The Government are talking about dedicated rape courts. Perhaps we could arrange to have such courts, which would work quicker. In Scotland, murder cases get to court within 100 days for committal, so why can we not do that for rapes? Why can we not say that they have to be in court within 90 calendar days? It could be a different time limit, but the Committee knows the point I am making about a timely deadline. The courts could sit more often; they sit for only 220 days out of 365. Perhaps the judges could take shorter holidays, or we could have more judges. By getting more court days in these cases, we could make a real difference.
Finally, these cases might benefit from the researching of jurors. At the moment in this country, it is illegal to research jurors. Why can we not do that in these cases, in order to find out what evidence persuades a juror and what evidence does not? America can do it but for some reason, we deny the possibility of investigating jurors’ decision-making processes.
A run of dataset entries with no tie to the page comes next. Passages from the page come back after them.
-- ==== Sys2Proof/Laws/Mem.lean ====
section
/-!
SUPPORT. The laws of the controller's RAMs: read after write, and that every memory operation keeps the canonical form.
-/
namespace Sys2Proof.Machine

theorem Mem.above_iff (lo : Nat) (m : List Host.Cell) : Mem.above lo m = true ↔ ∀ cell ∈ m, lo < cell.1 := by
  simp [Mem.above]

theorem Mem.below_iff (n : Nat) (m : List Host.Cell) : Mem.below n m = true ↔ ∀ cell ∈ m, cell.1 < n := by
  simp [Mem.below]

theorem Mem.wf_cons (a : Nat) (b : Byte) (m : List Host.Cell) :
    Mem.wf ((a, b) :: m) = true ↔ b ≠ Mem.unlisted ∧ Mem.above a m = true ∧ Mem.wf m = true := by
  simp [Mem.wf, and_assoc]

theorem Mem.mem_erase {m : List Host.Cell} {k : Nat} {cell : Host.Cell} (h : cell ∈ Mem.erase m k) : cell ∈ m := by
  induction m with
  | nil => simp [Mem.erase] at h
  | cons e rest ih =>
    obtain ⟨a, b⟩ := e
    simp only [Mem.erase] at h
    split at h
    · exact List.mem_cons_of_mem _ h
    · rcases List.mem_cons.mp h with h | h
      · exact h ▸ List.mem_cons_self
      · exact List.mem_cons_of_mem _ (ih h)

theorem Mem.mem_insert {m : List Host.Cell} {k : Nat} {v : Byte} {cell : Host.Cell} (h : cell ∈ Mem.insert m k v) :
    cell = (k, v) ∨ cell ∈ m := by
  induction m with
  | nil => simpa [Mem.insert] using h
  | cons e rest ih =>
    obtain ⟨a, b⟩ := e
    simp only [Mem.insert] at h
    split at h
    · simpa using h
    · split at h
      · rcases List.mem_cons.mp h with h | h
        · exact .inl h
        · exact .inr (List.mem_cons_of_mem _ h)
      · rcases List.mem_cons.mp h with h | h
        · exact .inr (h ▸ List.mem_cons_self)
        · rcases ih h with h | h
          · exact .inl h
          · exact .inr (List.mem_cons_of_mem _ h)

theorem Mem.erase_wf (m : List Host.Cell) (k : Nat) (h : Mem.wf m = true) : Mem.wf (Mem.erase m k) = true := by
  induction m with
  | nil => rfl
  | cons e rest ih =>
    obtain ⟨a, b⟩ := e
    obtain ⟨hb, ha, hr⟩ := (Mem.wf_cons a b rest).mp h
    simp only [Mem.erase]
    split
    · exact hr
    · refine (Mem.wf_cons _ _ _).mpr ⟨hb, ?_, ih hr⟩
      rw [Mem.above_iff] at ha ⊢
      exact fun cell hc => ha cell (Mem.mem_erase hc)

theorem Mem.insert_wf (m : List Host.Cell) (k : Nat) (v : Byte) (hv : v ≠ Mem.unlisted) (h : Mem.wf m = true) :
    Mem.wf (Mem.insert m k v) = true := by
  induction m with
  | nil => simp [Mem.insert, Mem.wf, Mem.above, hv]
  | cons e rest ih =>
    obtain ⟨a, b⟩ := e
    obtain ⟨hb, ha, hr⟩ := (Mem.wf_cons a b rest).mp h
    rw [Mem.above_iff] at ha
    simp only [Mem.insert]
    split
    · rename_i hk
      refine (Mem.wf_cons _ _ _).mpr ⟨hv, ?_, h⟩
      rw [Mem.above_iff]
      intro cell hc
      rcases List.mem_cons.mp hc with hc | hc
      · subst hc; exact hk
      · exact lt_trans hk (ha cell hc)
    · split
      · rename_i hk
        subst hk
        exact (Mem.wf_cons _ _ _).mpr ⟨hv, by rw [Mem.above_iff]; exact ha, hr⟩
      · refine (Mem.wf_cons _ _ _).mpr ⟨hb, ?_, ih hr⟩
        rw [Mem.above_iff]
        intro cell hc
        rcases Mem.mem_insert hc with hc | hc
        · subst hc; simp only; omega
        · exact ha cell hc

/-- A store keeps the canonical form. -/
theorem Mem.write_wf (m : List Host.Cell) (k : Nat) (v : Byte) (h : Mem.wf m = true) : Mem.wf (Mem.write m k v) = true := by
  unfold Mem.write
  split
  · exact Mem.erase_wf m k h
  · exact Mem.insert_wf m k v ‹_› h

/-- A store below a bound keeps every address below it. -/
theorem Mem.write_below (n : Nat) (m : List Host.Cell) (k : Nat) (v : Byte) (hk : k < n) (h : Mem.below n m = true) :
    Mem.below n (Mem.write m k v) = true := by
  rw [Mem.below_iff] at h ⊢
  intro cell hc
  unfold Mem.write at hc
  split at hc
  · exact h cell (Mem.mem_erase hc)
  · rcases Mem.mem_insert hc with hc | hc
    · subst hc; exact hk
    · exact h cell hc

theorem Mem.read_above (m : List Host.Cell) (k : Nat) (h : Mem.above k m = true) : Mem.read m k = Mem.unlisted := by
  induction m with
  | nil => rfl
  | cons e rest ih =>
    obtain ⟨a, b⟩ := e
    simp only [Mem.above, List.all_cons, Bool.and_eq_true, decide_eq_true_eq] at h
    simp only [Mem.read, if_neg (Nat.ne_of_gt h.1)]
    exact ih h.2

theorem Mem.read_erase (m : List Host.Cell) (k j : Nat) (h : Mem.wf m = true) :
    Mem.read (Mem.erase m k) j = if j = k then Mem.unlisted else Mem.read m j := by
  induction m with
  | nil => simp [Mem.erase, Mem.read]
  | cons e rest ih =>
    obtain ⟨a, b⟩ := e
    obtain ⟨-, ha, hr⟩ := (Mem.wf_cons a b rest).mp h
    simp only [Mem.erase]
    by_cases hak : a = k
    · subst hak
      rw [if_pos rfl]
      by_cases hj : j = a
      · subst hj; rw [if_pos rfl, Mem.read_above _ _ ha]
      · simp [Mem.read, hj, Ne.symm hj]
    · rw [if_neg hak]
      simp only [Mem.read, ih hr]
      by_cases haj : a = j
      · subst haj; simp [hak]
      · simp [haj]

theorem Mem.read_insert (m : List Host.Cell) (k j : Nat) (v : Byte) :
    Mem.read (Mem.insert m k v) j = if j = k then v else Mem.read m j := by
  induction m with
  | nil => by_cases h : k = j <;> simp [Mem.insert, Mem.read, h, eq_comm]
  | cons e rest ih =>
    obtain ⟨a, b⟩ := e
    simp only [Mem.insert]
    split
    · by_cases h : k = j
      · simp [Mem.read, h]
      · simp [Mem.read, h, Ne.symm h]
    · split
      · rename_i hk
        subst hk
        by_cases h : a = j
        · simp [Mem.read, h]
        · simp [Mem.read, h, Ne.symm h]
      · simp only [Mem.read, ih]
        by_cases haj : a = j
        · subst haj; simp [*]
        · simp [haj]

/-- Read after write: the byte written at its address, the old byte at every other. -/
theorem Mem.read_write (m : List Host.Cell) (k j : Nat) (v : Byte) (h : Mem.wf m = true) :
    Mem.read (Mem.write m k v) j = if j = k then v else Mem.read m j := by
  unfold Mem.write
  split
  · rename_i hv; rw [Mem.read_erase m k j h, hv]
  · exact Mem.read_insert m k j v

theorem Mem.write_read_same (m : List Host.Cell) (k : Nat) (v : Byte) (h : Mem.wf m = true) :
    Mem.read (Mem.write m k v) k = v := by
  rw [Mem.read_write m k k v h, if_pos rfl]

theorem Mem.write_read_other (m : List Host.Cell) (k j : Nat) (v : Byte) (h : Mem.wf m = true) (hj : j ≠ k) :
    Mem.read (Mem.write m k v) j = Mem.read m j := by
  rw [Mem.read_write m k j v h, if_neg hj]

end Sys2Proof.Machine
end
Particularly in these cases, where privacy and intimacy are such big issues, perhaps we ought to consider more how a jury reaches its decision.
I too congratulate the noble Baroness, Lady Jones, on bringing this matter before the Committee. Noble Lords will not be surprised to hear that I agree with everything that my noble friend and colleague Lord Hogan-Howe has said, but I have some additional things to say.
The year 1988 was a seminal time for the investigation of rape. A television programme was produced on Thames Valley Police, much against the views and opinion of the Association of Chief Police Officers. It created absolute mayhem by showing the way police officers were approaching and tackling rape. I happen to believe that it is now time for another seminal moment. Why would I say that?
In his recent report, the Chief Inspector of Constabulary said that the loss of public trust is about the failure
“to get the basics right”.
Surely, the investigation of rape is one of the primary things the police could deliver. There have been improvements since 1923—I mean 2023; that shows you how old I am. There has been an increase in the charging rate of 51% compared to the previous year. However, the success rate does not follow, so there are some strange figures around; I could not make much of the ones I have here myself. Although the conviction rate decreased, the volume of convictions increased, which means that the quality of cases going to the CPS and the courts, and being investigated by the police, is not quite reaching the level it could.
Rape has recently been a very important issue, and how we handle it has been shown to be not up to scratch. In her 2021-22 report, the Victims’ Commissioner, Dame Vera Baird, said:
“The distressing truth is that if you are raped in Britain today, your chances of seeing justice are slim”.
I do not believe that is quite the position now. Protections have increased but, as the Committee will hear in a minute, there are massive deficiencies in relation to the people charged with doing the job itself and, more importantly, taking these cases through the courts.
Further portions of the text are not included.